1 IOseph nu wert nae Egypten af gevoert: ende Potiphar Pharaos Hovelinck, een overste der Trauwanten, een Egyptisch man, kocht hem uyt de hant der Ismaëliten, die hem derwaerts afgevoert hadden.
2 Ende de HEERE was met Ioseph; so dat hy een voorspoedich man was: ende hy was in sijnes heeren des Egyptenaers huys.

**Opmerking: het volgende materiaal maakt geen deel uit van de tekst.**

-- ==== Sys2Proof/Machine/Dispatch.lean ====
section
/-! DEFINITION. One arm per operation of spec/opcode_table.json. -/

namespace Sys2Proof.Machine

def exec (i : Instr) (s : State) : Host.Outcome State Fault Refusal :=
  match i with
  | .enc p => Sys2Proof.Machine.execEnc p s
  | .dec r => Sys2Proof.Machine.execDec r s
  | .rxbOvf b => Sys2Proof.Machine.execRxbOvf b s
  | .rxbEtx => Sys2Proof.Machine.execRxbEtx s
  | .rxbAck => Sys2Proof.Machine.execRxbAck s
  | .rxbNak => Sys2Proof.Machine.execRxbNak s
  | .rxbData b => Sys2Proof.Machine.execRxbData b s
  | .rxi => Sys2Proof.Machine.execRxi s
  | .lsmSend k => Sys2Proof.Machine.execLsmSend k s
  | .lsmWait k => Sys2Proof.Machine.execLsmWait k s
  | .lsmIdle => Sys2Proof.Machine.execLsmIdle s
  | .htx p => Sys2Proof.Machine.execHtx p s
  | .rst => Sys2Proof.Machine.execRst s

end Sys2Proof.Machine
end

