-- ==== Sys2Proof/Machine/Whole.lean ====
section
/-! DEFINITION. The two operations the spec also gives whole, RXB (spec/41_rx_demux.md R65) and LSM
(spec/42_link_fsm.md R80), written line by line from their pseudocode and apart from the arms: the machine runs
the arms, a statement says that the two agree. -/

namespace Sys2Proof.Machine

/-- The start of the candidate, and the acknowledgement the prefix raises: the inner `if` of R65. -/
def resolveStart (s : State) : Option Nat × State :=
  if 2 ≤ s.wr ∧ accRead s 0 = ACK ∧ accRead s 1 = STX then (some 1, raiseAck s)
  else if accRead s 0 = STX then (some 0, s)
  else (none, s)

/-- `if start != none: d <- DEC(acc[start ..< wr]); if d != rejected: emit FRAME(d, now)` (R65). -/
def decodeFrom : Option Nat × State → State
  | (none, s) => s
  | (some start, s) =>
    match decodeFrame s.cfg.strictChecksum (candidate start s) with
    | .rejected => s
    | .accepted f => emitFrame f s

/-- `RXB(b, now)` (R65). -/
def rxbWhole (b : Byte) (s : State) : Result :=
  let s := takeRx b (quiet s)
  if s.wr = s.cfg.cap then .next (clearAcc s)
  else
    andThen (append b s) fun s =>
      if b = ETX then .next (clearAcc (decodeFrom (resolveStart s)))
      else if s.wr = 1 ∧ b = ACK ∧ ¬ s.cfg.soleByteDeferred then .next (clearAcc (raiseAck s))
      else if s.wr = 1 ∧ b = NAK ∧ ¬ s.cfg.soleByteDeferred then .next (clearAcc (raiseNak s))
      else .next s

/-- `LSM(now)` (R80). A step index without a table entry has no line in the pseudocode (R10, U18). -/
def lsmWhole (s : State) : Result :=
  let s := quiet s
  match s.link with
  | .send k =>
    match s.cfg.initCmd[k]? with
    | none => .fault .linkStateOutOfRange
    | some p =>
      if p.length ≤ s.cfg.maxPayload then
        .next { s with
          tx := s.tx ++ encodeFrame p
          out := { tx := encodeFrame p }
          tAction := s.now
          ackFlag := false
          nakFlag := false
          link := .wait k }
      else .refused .payloadTooLong
  | .wait k =>
    if k < s.cfg.nSteps then
      if s.ackFlag = true ∨ (k = s.cfg.nakOkStep ∧ s.nakFlag = true) then
        .next { s with link := if k + 1 < s.cfg.nSteps then .send (k + 1) else .idle }
      else if T_RETRY < elapsed s.cfg s.now s.tAction then .next { s with link := .send k }
      else .next s
    else .fault .linkStateOutOfRange
  | .idle => .next s

end Sys2Proof.Machine
end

3 Als nu sijn heere sach, dat de HEERE met hem was, ende dat de HEERE al wat hy dede, door sijne hant voorspoedich maeckte:
4 So vondt Ioseph genade in sijne oogen, ende diende hem: ende hy stelde hem over sijn huys, ende al wat hy hadde gaf hy in sijne hant.
5 Ende het geschiedde van doe af, dat hy hem over sijn huys, ende over al wat sijne was, gestelt hadde, dat de HEERE des Egyptenaers huys segende, om Iosephs wille: ja de segen des HEEREN was in alles dat hy hadde, in ’t huys, ende in ’t velt.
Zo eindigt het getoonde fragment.